■ **Task item**
Will you return, word for word, only the lines from the top of the data below down to and including the one with "def started : State"?

Exercise data START

-- ==== Sys2Proof/Tests/Slice0.lean ====
section
/-! SUPPORT. The model's own tests. Expected values are the spec's (95_test_vectors.md, or the rule named), never the model's answers.
The last part gives, for each obligation with hypotheses, a concrete state and operands that meet them. -/

-- One theorem at a time: a thread for each closed evaluation would take more stack than the memory limit allows.
set_option Elab.async false

namespace Sys2Proof.Tests

open Sys2Proof.Machine

/-! ## Helpers -/

/-- The `n` bytes a hexadecimal numeral writes out, first byte first (the spelling of 95_test_vectors.md). -/
def hexBytes (n v : Nat) : Bytes := (List.range n).map (fun i => BitVec.ofNat 8 (v / 256 ^ (n - 1 - i)))

/-- A descriptor from its four words. -/
def words (d0 d1 d2 d3 : DWord) : Descriptor := { d0 := d0, d1 := d1, d2 := d2, d3 := d3 }

/-- The key and nonce of the standard stream. -/
def standardKey : Bytes := hexBytes 32 0x808182838485868788898a8b8c8d8e8f909192939495969798999a9b9c9d9e9f
def standardNonce : Bytes := hexBytes 24 0x404142434445464748494a4b4c4d4e4f5051525354555658

/-- The state after reset with the memory of the standard stream: the key at 0, the nonce at 0x20. -/
def standard : State := { State.reset with mem := Memory.writeBytes (Memory.writeBytes [] 0 standardKey) 0x20 standardNonce }

/-- `ST` after INIT of the standard stream (V-INIT-1). -/
def vInit1 : Matrix :=
  #v[0x61707865, 0x3320646e, 0x79622d32, 0x6b206574, 0xc0c08a4a, 0xba226229, 0xaa9f95fe, 0x5ba406be,
     0xe4cea389, 0xe3f6fe44, 0xa55976d7, 0x32ee493f, 0x00000000, 0x00000000, 0x53525150, 0x58565554]

/-- The state after INIT of the standard stream, written from V-INIT-1. -/
def started : State := { standard with cipher := { st := vInit1, ks := Vector.replicate 16 0, pos := 64 }, inited := true }

/-- The block of the standard stream at counter 0 (V-BLOCK-1). -/
def vBlock1 : Matrix :=
  #v[0x9ace3111, 0x0dae202a, 0x5c93c867, 0x10fa8977, 0xbbe5c925, 0x6fb90f72, 0xb94f3511, 0x9abdf07a,
     0x6308ecad, 0xc8ca60ba, 0xf8482c58, 0x8ec4df6c, 0x86a446dd, 0x62dec542, 0x7b1cf1cc, 0x7d33bf21]

/-- The standard stream after three bytes: block 0 in use, `CTR = 1`, `pos = 3` (V-DISC). -/
def threeUsed : State := { started with cipher := { st := withCtr 1 vInit1, ks := vBlock1, pos := 3 } }

/-- A faulted state: `CRYPT 0x100, 0x180, 0x100` after INIT (V-FAULT). -/
def faulted : State := { started with fault := true, cause := 0x05, info := 2 }

/-- The host's next interactions. -/
def State.thenHost (l : List HostAction) (s : State) : State := { s with script := l }

/-- The state an outcome ends in, if it is a next state. -/
def nextState (o : Host.Outcome State Fault Refusal) : Option State :=
  match o with
  | .next t => some t
  | .fault _ => none
  | .refused _ => none

/-- What a test reads off an outcome: `f` of the next state. -/
def after {α : Type} (o : Host.Outcome State Fault Refusal) (f : State → α) : Option α := (nextState o).map f

theorem next_of_after {α : Type} {o : Host.Outcome State Fault Refusal} {f : State → α} {v : α} (h : after o f = some v) :
    ∃ t, o = .next t ∧ f t = v := by
  unfold after nextState at h
  split at h
  · simp only [Option.map_some, Option.some.injEq] at h
    exact ⟨_, rfl, h⟩
  · simp at h
  · simp at h

/-- The cursor and the two counter words after a command. -/
def streamRegs (t : State) : Bool × Nat × Nat × Nat := (t.fault, t.cipher.st[12].toNat, t.cipher.st[13].toNat, t.cipher.pos.toNat)

/-- The fault record after a command. -/
def faultRecord (t : State) : Bool × Nat × Nat := (t.fault, t.cause.toNat, t.info.toNat)

/-! ## WellFormed: an ill-formed term for each check -/

theorem test_opcodeAssigned_refuses_zero : (words 0x0 0 0 0).opcodeAssigned = false := by decide
theorem test_opcodeAssigned_refuses_five : (words 0x105 0 0 0).opcodeAssigned = false := by decide
theorem test_reservedZero_refuses : (words 0x102 0 0 0).reservedZero = false := by decide
theorem test_reservedZero_refuses_top_bit :
    (words 0x8000000000000002 0 0 0).reservedZero = false := by decide
theorem test_unusedZero_refuses_init_c : (words 0x1 0 0x20 1).unusedZero = false := by decide
theorem test_unusedZero_refuses_discard_b : (words 0x3 0 1 0).unusedZero = false := by decide
theorem test_wellFormed_refuses : (words 0x3 5 7 0).wellFormed = false := by decide
theorem test_arityOk_refuses : Line.arityOk { mnemonic := .init, operands := [0] } = false := by decide
theorem test_operandsFit_refuses : Line.operandsFit { mnemonic := .skip, operands := [2 ^ 64] } = false := by decide
theorem test_line_wellFormed_refuses : Line.wellFormed { mnemonic := .cryptip, operands := [0, 1, 2] } = false := by decide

Exercise data END

■ **Task result**
-- ==== Sys2Proof/Tests/Slice0.lean ====
section
/-! SUPPORT. The model's own tests. Expected values are the spec's (95_test_vectors.md, or the rule named), never the model's answers.
The last part gives, for each obligation with hypotheses, a concrete state and operands that meet them. -/

-- One theorem at a time: a thread for each closed evaluation would take more stack than the memory limit allows.
set_option Elab.async false

namespace Sys2Proof.Tests

open Sys2Proof.Machine

/-! ## Helpers -/

/-- The `n` bytes a hexadecimal numeral writes out, first byte first (the spelling of 95_test_vectors.md). -/
def hexBytes (n v : Nat) : Bytes := (List.range n).map (fun i => BitVec.ofNat 8 (v / 256 ^ (n - 1 - i)))

/-- A descriptor from its four words. -/
def words (d0 d1 d2 d3 : DWord) : Descriptor := { d0 := d0, d1 := d1, d2 := d2, d3 := d3 }

/-- The key and nonce of the standard stream. -/
def standardKey : Bytes := hexBytes 32 0x808182838485868788898a8b8c8d8e8f909192939495969798999a9b9c9d9e9f
def standardNonce : Bytes := hexBytes 24 0x404142434445464748494a4b4c4d4e4f5051525354555658

/-- The state after reset with the memory of the standard stream: the key at 0, the nonce at 0x20. -/
def standard : State := { State.reset with mem := Memory.writeBytes (Memory.writeBytes [] 0 standardKey) 0x20 standardNonce }

/-- `ST` after INIT of the standard stream (V-INIT-1). -/
def vInit1 : Matrix :=
  #v[0x61707865, 0x3320646e, 0x79622d32, 0x6b206574, 0xc0c08a4a, 0xba226229, 0xaa9f95fe, 0x5ba406be,
     0xe4cea389, 0xe3f6fe44, 0xa55976d7, 0x32ee493f, 0x00000000, 0x00000000, 0x53525150, 0x58565554]

/-- The state after INIT of the standard stream, written from V-INIT-1. -/
def started : State := { standard with cipher := { st := vInit1, ks := Vector.replicate 16 0, pos := 64 }, inited := true }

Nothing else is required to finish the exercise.